_EXERCISE AIM_.
After finding the line with "rcases this with" in the data below, set down exactly each line through the one with "unfold cresState; split <;> simp_all", inclusive, and stop there.
┏━━
-- ==== Sys2Proof/Laws/CoreBundles.lean ====
section
/-! SUPPORT. What a bundle of one operation does on a calm core: register results, M results, memory operations and branches. -/

namespace Sys2Proof.Machine

open Sys2Proof

/-- Saturation to a word is the clamp of R181. -/
theorem clamp32_eq (v : Int) : (sat32 v).1 = clamp32 v := by
  unfold sat32 clamp32
  split
  · rw [Int.min_eq_left (by omega), Int.max_eq_right (by omega)]; rfl
  · split
    · rw [Int.min_eq_right (by omega), Int.max_eq_left (by omega)]; rfl
    · rw [Int.min_eq_right (by omega), Int.max_eq_right (by omega)]

/-- A C operation that writes one register. -/
theorem Bundled.of_c {s : State} {n : Fin 34} (h : s.Calm n) {p : Pred} (hp : (s.core n).holds p = true) {i : Instr} (o : COp) {acc : Access} (hi : exec i s = .next (s.issueC n p o Bundle.nop acc))
   (h1 : cLegal o = true) (h2 : (s.core n).placed (s.core n).pc o true = true) (h3 : (cWrites o).Nodup) (h4 : ((s.core n).voice && (s.core n).privileged o) = false)
   (h5 : (s.core n).flow o true = .next)
    (h6 : (s.core n).reps { Bundle.nop with cp := p, c := o } = 0) {code : Nat} {v w : Word} (hvw : w = v) (hd : s.cData n (s.core n) o acc = s.later n 1 (.reg code w)) :
   Bundled s n i [code] [] (fun c => c.rd code = v) := by
  subst hvw
  exact Bundled.of_reg h hi hp h1 h2 h3 h4 h5 h6 (OnlyCore.refl ..) rfl hd

/-- A C operation that writes one saturated result. -/
theorem Bundled.of_sat {s : State} {n : Fin 34} (h : s.Calm n) {p : Pred} (hp : (s.core n).holds p = true) {i : Instr} (o : COp) {acc : Access} (hi : exec i s = .next (s.issueC n p o Bundle.nop acc))
   (h1 : cLegal o = true) (h2 : (s.core n).placed (s.core n).pc o true = true) (h3 : (cWrites o).Nodup) (h4 : ((s.core n).voice && (s.core n).privileged o) = false)
   (h5 : (s.core n).flow o true = .next)
    (h6 : (s.core n).reps { Bundle.nop with cp := p, c := o } = 0) {d : Nat} {x : Int} (hd : s.cData n (s.core n) o acc = s.aluWrite n (s.core n) d (sat32 x)) :
   ResultIn s n i d (clamp32 x) := by
  rw [← clamp32_eq]
  unfold State.aluWrite at hd
  refine Bundled.of_reg h hi hp h1 h2 h3 h4 h5 h6 (u := if (sat32 x).2 then s.satRead n else s) ?_ ?_ hd
  · split
    · exact State.satRead_only ..
    · exact OnlyCore.refl ..
  · split
    · exact State.countRead_core s n .saturated
    · rfl

/-- The address registers lie above the G registers. -/
theorem codeX_lt (file : AddrFile) (k : Fin 8) : 32 ≤ codeX file k := by cases file <;> simp [codeX] <;> omega

/-- The flags as a word, bit by bit. -/
theorem Core.mff_bits (c : Core) : ∀ j, (BitVec.ofNat 32 ((List.range 8).foldl (fun v i => v + if c.flag i then 2 ^ i else 0) 0)).getLsbD j = (decide (j < 8) && c.flag j) := by
  have key : ∀ f : Nat → Bool, ∀ j, (BitVec.ofNat 32 ((List.range 8).foldl (fun v i => v + if f i then 2 ^ i else 0) 0)).getLsbD j = (decide (j < 8) && f j) := by
    intro f j
    simp only [List.range, List.range.loop, List.foldl]
    by_cases hj : j < 8
    · have : j = 0 ∨ j = 1 ∨ j = 2 ∨ j = 3 ∨ j = 4 ∨ j = 5 ∨ j = 6 ∨ j = 7 := by omega
      rcases this with h | h | h | h | h | h | h | h <;> subst h <;>
      cases f 0 <;> cases f 1 <;> cases f 2 <;> cases f 3 <;> cases f 4 <;> cases f 5 <;> cases f 6 <;> cases f 7 <;> rfl
    · have hlt : 0 + (if f 0 = true then 2^0 else 0) + (if f 1 = true then 2^1 else 0)+ (if f 2 = true then 2^2 else 0)+ (if f 3 = true then 2^3 else 0)+ (if f 4 = true then 2^4 else 0)+ (if f 5 = true then 2^5 else 0)+ (if f 6 = true then 2^6 else 0)+ (if f 7 = true then 2^7 else 0) < 2 ^ 8 := by
        cases f 0 <;> cases f 1 <;> cases f 2 <;> cases f 3 <;> cases f 4 <;> cases f 5 <;> cases f 6 <;> cases f 7 <;> decide
      simp only [hj, decide_false, Bool.false_and]
      rw [BitVec.getLsbD_ofNat]
      rw [Nat.testBit_lt_two_pow (Nat.lt_of_lt_of_le hlt (Nat.pow_le_pow_right (by omega) (by omega)))]
      simp
  exact key c.flag

/-- Only the resonator steps put a product back. -/
theorem cresState_none {c : Core} {o : MOp} (h : o.kind ≠ .cres0 ∧ o.kind ≠ .cres) (r : Nat) : cresState c o r = [] := by
  unfold cresState; split <;> simp_all

/-- An M operation other than a resonator step. -/
theorem State.mOp_plain {s : State} {n : Nat} (hi : (s.core n).inflight = []) (o : MOp) (h0 : o.kind ≠ .nop) (hc : o.kind ≠ .cres0 ∧ o.kind ≠ .cres) :
    OnlyCore s (s.mOp n (s.core n) o 0) n ∧ (s.mOp n (s.core n) o 0).core n =
      { s.core n with
        inflight := (mResults (s.core n) o 0).map (fun r => { due := (s.core n).cycle + 3, voice := (s.core n).voice, op := .acc r.1 (accWrap r.2.1).1 r.2.2 (accWrap r.2.1).2 })
        pcnt := ((s.mOp n (s.core n) o 0).core n).pcnt } := by
  unfold State.mOp
  rw [if_neg h0, cresState_none hc]
  obtain ⟨a, b⟩ := State.foldl_later n 3 (fun r : Nat × Int × Bool => WriteOp.acc r.1 (accWrap r.2.1).1 r.2.2 (accWrap r.2.1).2) (mResults (s.core n) o 0)
    (s.updCore n (fun d => let e := d.evt 0x09 1; if mComplex o.kind then e.evt 0x0A 1 else e))
  refine ⟨(OnlyCore.updCore ..).trans a, ?_⟩
  rw [List.foldl_nil]
  dsimp only
  rw [b, State.core_updCore_same]
  have key : ∀ d : Core, d = { s.core n with pcnt := d.pcnt } → ∀ l : List InFlight, ({ d with inflight := d.inflight ++ l } : Core) =
     { s.core n with inflight := l, pcnt := d.pcnt } := by
    intro d hd l
    rw [hd, hi]; rfl
  have k2 : ∀ d : Core, d = { s.core n with pcnt := d.pcnt } → d.voice = (s.core n).voice ∧ d.cycle = (s.core n).cycle := by
    intro d hd; rw [hd]; exact ⟨rfl, rfl⟩
  have hd : ∀ d : Core, d = (if mComplex o.kind then ((s.core n).evt 0x09 1).evt 0x0A 1 else (s.core n).evt 0x09 1) → d = { s.core n with pcnt := d.pcnt } := by
    rintro d rfl; split <;> rfl
  rw [(k2 _ (hd _ rfl)).1, (k2 _ (hd _ rfl)).2]
  exact key _ (hd _ rfl) _

/-- An M operation alone in its bundle. -/
theorem Bundled.of_mOp {s : State} {n : Fin 34} (h : s.Calm n) {p : Pred} (hp : (s.core n).holds p = true) {i : Instr} (o : MOp)
   (hi : exec i s = .next (s.issue n { Bundle.nop with mp := p, m := o } Access.quiet Access.quiet)) (h0 : o.kind ≠ .nop) (hcr : o.kind ≠ .cres0 ∧ o.kind ≠ .cres) (h1 : mLegal o = true) (h2 : (mWrites o 0).Nodup)
   {ops : List (Nat × WriteOp)} (hops : ops = (mResults (s.core n) o 0).map (fun r => (3, .acc r.1 (accWrap r.2.1).1 r.2.2 (accWrap r.2.1).2))) : Launches s n i ops := by
  obtain ⟨a, b⟩ := State.mOp_plain h.inflight o h0 hcr
  subst hops
  unfold Launches
  rw [List.map_map]
  exact Bundled.of_m h hi hp h0 h1 h2 a b (by intro w hw; obtain ⟨x, -, rfl⟩ := List.mem_map.1 hw; show _ < _ + 3; omega)

/-- With nothing in flight an accumulator is as stored. -/
theorem Core.accNow_calm {c : Core} (h : c.inflight = []) (k : Nat) : c.accNow k = c.accRd k := by unfold Core.accNow; rw [h]; rfl

/-- An accumulator result and its overflow. -/
theorem accWrap_eq (v : Int) : accWrap v = (BitVec.ofInt 72 v, if 2 ^ 71 ≤ v then some false else if v < -(2 ^ 71) then some true else none) := rfl

/-- Two even numbers. -/
theorem even_both {a b : Nat} (ha : a % 2 = 0) (hb : b % 2 = 0) : (decide (a % 2 = 0) && decide (b % 2 = 0)) = true := by simp [ha, hb]

/-- An operation not performed goes on with the next bundle. -/
theorem Core.flow_off (c : Core) (o : COp) (h : isBranch o = false) : c.flow o false = .next := by
  unfold Core.flow; simp [h]

/-- A search that meets the same answers. -/
theorem find_same {α} (l : List α) (f g : α → Bool) (h : ∀ x ∈ l, f x = g x) : l.find? f = l.find? g := by
  induction l with
  | nil => rfl
  | cons x l ih =>
    rw [List.find?_cons, List.find?_cons, h x (by simp), ih (fun y hy => h y (by simp [hy]))]

/-- Breakpoints depend on the DBG page alone. -/
theorem State.breakAt_low {s t : State} (h : ∀ a, a < 0x20000 → t.reg a = s.reg a) (n pc : Nat) : t.breakAt n pc = s.breakAt n pc := by
  unfold State.breakAt State.pageOn State.bit
  rw [h Reg.DBG_CTRL (by decide), h (Reg.PAGE_CTRL Page.dbg) (by decide)]
  have : (List.range 8).find? (fun k =>
    let w := t.reg (Reg.DBG_BP_CFG k)
    decide (fieldOf w 31 1 = 1) && (decide (fieldOf w 24 6 = 0x3F) || decide (fieldOf w 24 6 = n)) && decide (fieldOf w 0 13 = pc)) = (List.range 8).find? (fun k =>
    let w := s.reg (Reg.DBG_BP_CFG k)
    decide (fieldOf w 31 1 = 1) && (decide (fieldOf w 24 6 = 0x3F) || decide (fieldOf w 24 6 = n)) && decide (fieldOf w 0 13 = pc)) := by
    refine find_same _ _ _ (fun k hk => ?_)
    have hk := List.mem_range.1 hk
    rw [h (Reg.DBG_BP_CFG k) (by unfold Reg.DBG_BP_CFG; omega)]
  rw [this]

/-- A calm core stays calm under a change of registers above the pages. -/
theorem State.Calm.of_low {s : State} {n : Nat} (h : s.Calm n) {t : State} (hc : t.core n = s.core n) (hr : ∀ a, a < 0x20000 → t.reg a = s.reg a)
   (hi : t.reg (Reg.PAGE_ERR_INJ (Page.vc0 + n)) = s.reg (Reg.PAGE_ERR_INJ (Page.vc0 + n))) : t.Calm n := by
  obtain ⟨h1, h2, h3, h4, h5, h6, h7⟩ := h
  refine ⟨?_, ?_, ?_, ?_, ?_, ?_, ?_⟩
  · unfold State.ready; rw [hc]; exact h1
  · rw [hc]; exact h2
  · rw [hc]; exact h3
  · rw [hc]; exact h4
  · rw [hc]; exact h5
  · rw [hc, State.breakAt_low hr]; exact h6
  · unfold State.bit; rw [hi]; exact h7

/-- The bundle of one memory operation. -/
theorem Core.legal_mem (c : Core) (p : Pred) (y : Bool) (o : MemOp) (h1 : memLegal o = true) (h2 : (memWrites o).Nodup) :
    c.legal c.pc (if y then { Bundle.nop with yp := p, y := some o } else { Bundle.nop with xp := p, x := some o }) = true := by
  cases y
  · show (mLegal MOp.nop && memLegal o && true && true && true && !decide (¬ ([] ++ memWrites o ++ [] ++ []).Nodup)) = true
    simp [h1, h2, mLegal, MOp.nop]
  · show (mLegal MOp.nop && true && memLegal o && true && true && !decide (¬ ([] ++ [] ++ memWrites o ++ []).Nodup)) = true
    simp [h1, h2, mLegal, MOp.nop]

/-- A memory operation alone in its bundle on a calm core. -/
theorem State.issueMem_calm {s : State} {n : Nat} (h : s.Calm n) (p : Pred) (y : Bool) (o : MemOp) (hp : (s.core n).holds p = true)
    (h1 : memLegal o = true) (h2 : (memWrites o).Nodup) :
    s.issueMem n y p o.kind o.reg o.ptr o.am Bundle.nop Access.quiet Access.quiet =
      ((s.memOp n (s.core n) y o Access.quiet).slotTick n true).advance n (s.core n) [] := by
  unfold State.issueMem
  cases y
  · have hl := Core.legal_mem (s.core n) p false o h1 h2
    simp only [Bool.false_eq_true, if_false] at hl ⊢
    rw [State.issue_calm h _ _ _ hl (Bool.and_false _)]
    show (((s.once n { Bundle.nop with xp := p, x := some o } false ((s.core n).holds p && true) false Access.quiet Access.quiet 0).slotTick n
      (false || ((s.core n).holds p && true) || false || false)).advance n (s.core n) []) = _
    rw [hp]; rfl
  · have hl := Core.legal_mem (s.core n) p true o h1 h2
    simp only [if_true] at hl ⊢
    rw [State.issue_calm h _ _ _ hl (Bool.and_false _)]
    show (((s.once n { Bundle.nop with yp := p, y := some o } false false ((s.core n).holds p && true) Access.quiet Access.quiet 0).slotTick n
      (false || false || ((s.core n).holds p && true) || false)).advance n (s.core n) []) = _
    rw [hp]; rfl

/-- The pointer of a memory operation and what it does beside. -/
theorem BundledFrom.mem {s : State} {n : Nat} (h : s.Calm n) {p : Pred} (hp : (s.core n).holds p = true) {y : Bool} {o : MemOp} {i : Instr}
    (hi : exec i s = .next (s.issueMem n y p o.kind o.reg o.ptr o.am Bundle.nop Access.quiet Access.quiet))
    (h1 : memLegal o = true) (h2 : (memWrites o).Nodup) (_hin : InWindow (s.core n) o.ptr o.am (memSize o.kind))
    {u : State} (hm : s.memOp n (s.core n) y o Access.quiet = (match (s.core n).pointerAfter o.ptr o.am (memSize o.kind) with
      | none => u
      | some (q, _) => u.later n 1 (.reg (codeX .p o.ptr) q)))
    (hu : OnlyCore s u n) {c0 : Core} {fl : List InFlight} (hc : u.core n = { c0 with inflight := fl, pcnt := (u.core n).pcnt }) (hpc : c0.pc = (s.core n).pc)
    (hfl : ∀ w ∈ fl, c0.cycle + 1 < w.due) :
    BundledFrom s n i c0 (pointerWrites (s.core n) o.ptr o.am (memSize o.kind)) fl (fun d => PointerMoved (s.core n) d o.ptr o.am (memSize o.kind)) := by
  rw [State.issueMem_calm h p y o hp h1 h2] at hi
  unfold pointerWrites PointerMoved
  cases hq : (s.core n).pointerAfter o.ptr o.am (memSize o.kind) with
  | none =>
    rw [hq] at hm
    rw [hm] at hi
    obtain ⟨a, b, -⟩ := State.bundle_end h hu rfl (by rw [hc]; exact hpc) (by intro w hw; rw [hc] at hw ⊢; exact Or.inr (hfl w hw)) true [] []
      (by intro w hw hd; rw [hc] at hw hd; exact absurd (hfl w hw) (Nat.not_lt.2 hd))
    refine ⟨_, hi, a, ?_, by simp⟩
    have hb := Core.Moved.rebase (c0 := c0) b (by rw [hc])
    have e : (u.core n).inflight.filter (fun w => decide ((u.core n).cycle + 1 < w.due)) = fl := by
      rw [hc, List.filter_eq_self]; intro w hw; exact decide_eq_true (hfl w hw)
    rw [e] at hb
    simpa using hb
  | some v =>
    obtain ⟨q, oor⟩ := v
    rw [hq] at hm
    dsimp only at hm
    rw [hm] at hi
    have hcore : (u.later n 1 (.reg (codeX .p o.ptr) q)).core n = { c0 with inflight := fl ++ [{ due := c0.cycle + 1, voice := c0.voice, op := .reg (codeX .p o.ptr) q }], pcnt := (u.core n).pcnt } := by
      rw [State.core_later, hc]; rfl
    obtain ⟨a, b, r⟩ := State.bundle_end h (hu.trans (State.later_only ..)) hcore hpc
      (by intro w hw; rcases List.mem_append.1 hw with hw | hw
          · exact Or.inr (hfl w hw)
          · simp only [List.mem_singleton] at hw; subst hw; exact Or.inl ⟨_, _, rfl⟩) true [] [codeX .p o.ptr]
      (by intro w hw hd; rcases List.mem_append.1 hw with hw | hw
          · exact absurd (hfl w hw) (Nat.not_lt.2 hd)
          · simp only [List.mem_singleton] at hw; subst hw; exact ⟨_, _, rfl, by simp⟩)
    have e1 : (fl ++ [({ due := c0.cycle + 1, voice := c0.voice, op := .reg (codeX .p o.ptr) q } : InFlight)]).filter (fun w => decide (c0.cycle + 1 < w.due)) = fl := by
      rw [List.filter_append, List.filter_eq_self.2 (fun w hw => decide_eq_true (hfl w hw))]; simp
    have e2 : (fl ++ [({ due := c0.cycle + 1, voice := c0.voice, op := .reg (codeX .p o.ptr) q } : InFlight)]).filter (fun w => decide (w.due ≤ c0.cycle + 1)) = [{ due := c0.cycle + 1, voice := c0.voice, op := .reg (codeX .p o.ptr) q }] := by
      rw [List.filter_append, List.filter_eq_nil_iff.2]
      · simp
      · intro w hw; have := hfl w hw; simp; omega
    refine ⟨_, hi, a, ?_, ?_⟩
    · have hb := Core.Moved.rebase (c0 := c0) b rfl
      have hb2 : c0.Moved _ [codeX .p o.ptr] ((fl ++ [({ due := c0.cycle + 1, voice := c0.voice, op := .reg (codeX .p o.ptr) q } : InFlight)]).filter (fun w => decide (c0.cycle + 1 < w.due))) := hb
      rw [e1] at hb2
      simpa using hb2
    · intro v oor' hv
      simp only [Option.some.injEq, Prod.mk.injEq] at hv
      obtain ⟨rfl, -⟩ := hv
      have r2 := r (codeX .p o.ptr)
      refine r2.trans ?_
      show List.foldl _ _ ((fl ++ [({ due := c0.cycle + 1, voice := c0.voice, op := .reg (codeX .p o.ptr) q } : InFlight)]).filter (fun w => decide (w.due ≤ c0.cycle + 1))) = _
      rw [e2]
      simp [InFlight.applied]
┗━━
_ANSWER FOR THE TASK_.
      rcases this with h | h | h | h | h | h | h | h <;> subst h <;>
      cases f 0 <;> cases f 1 <;> cases f 2 <;> cases f 3 <;> cases f 4 <;> cases f 5 <;> cases f 6 <;> cases f 7 <;> rfl
    · have hlt : 0 + (if f 0 = true then 2^0 else 0) + (if f 1 = true then 2^1 else 0)+ (if f 2 = true then 2^2 else 0)+ (if f 3 = true then 2^3 else 0)+ (if f 4 = true then 2^4 else 0)+ (if f 5 = true then 2^5 else 0)+ (if f 6 = true then 2^6 else 0)+ (if f 7 = true then 2^7 else 0) < 2 ^ 8 := by
        cases f 0 <;> cases f 1 <;> cases f 2 <;> cases f 3 <;> cases f 4 <;> cases f 5 <;> cases f 6 <;> cases f 7 <;> decide
      simp only [hj, decide_false, Bool.false_and]
      rw [BitVec.getLsbD_ofNat]
      rw [Nat.testBit_lt_two_pow (Nat.lt_of_lt_of_le hlt (Nat.pow_le_pow_right (by omega) (by omega)))]
      simp
  exact key c.flag

/-- Only the resonator steps put a product back. -/
theorem cresState_none {c : Core} {o : MOp} (h : o.kind ≠ .cres0 ∧ o.kind ≠ .cres) (r : Nat) : cresState c o r = [] := by
  unfold cresState; split <;> simp_all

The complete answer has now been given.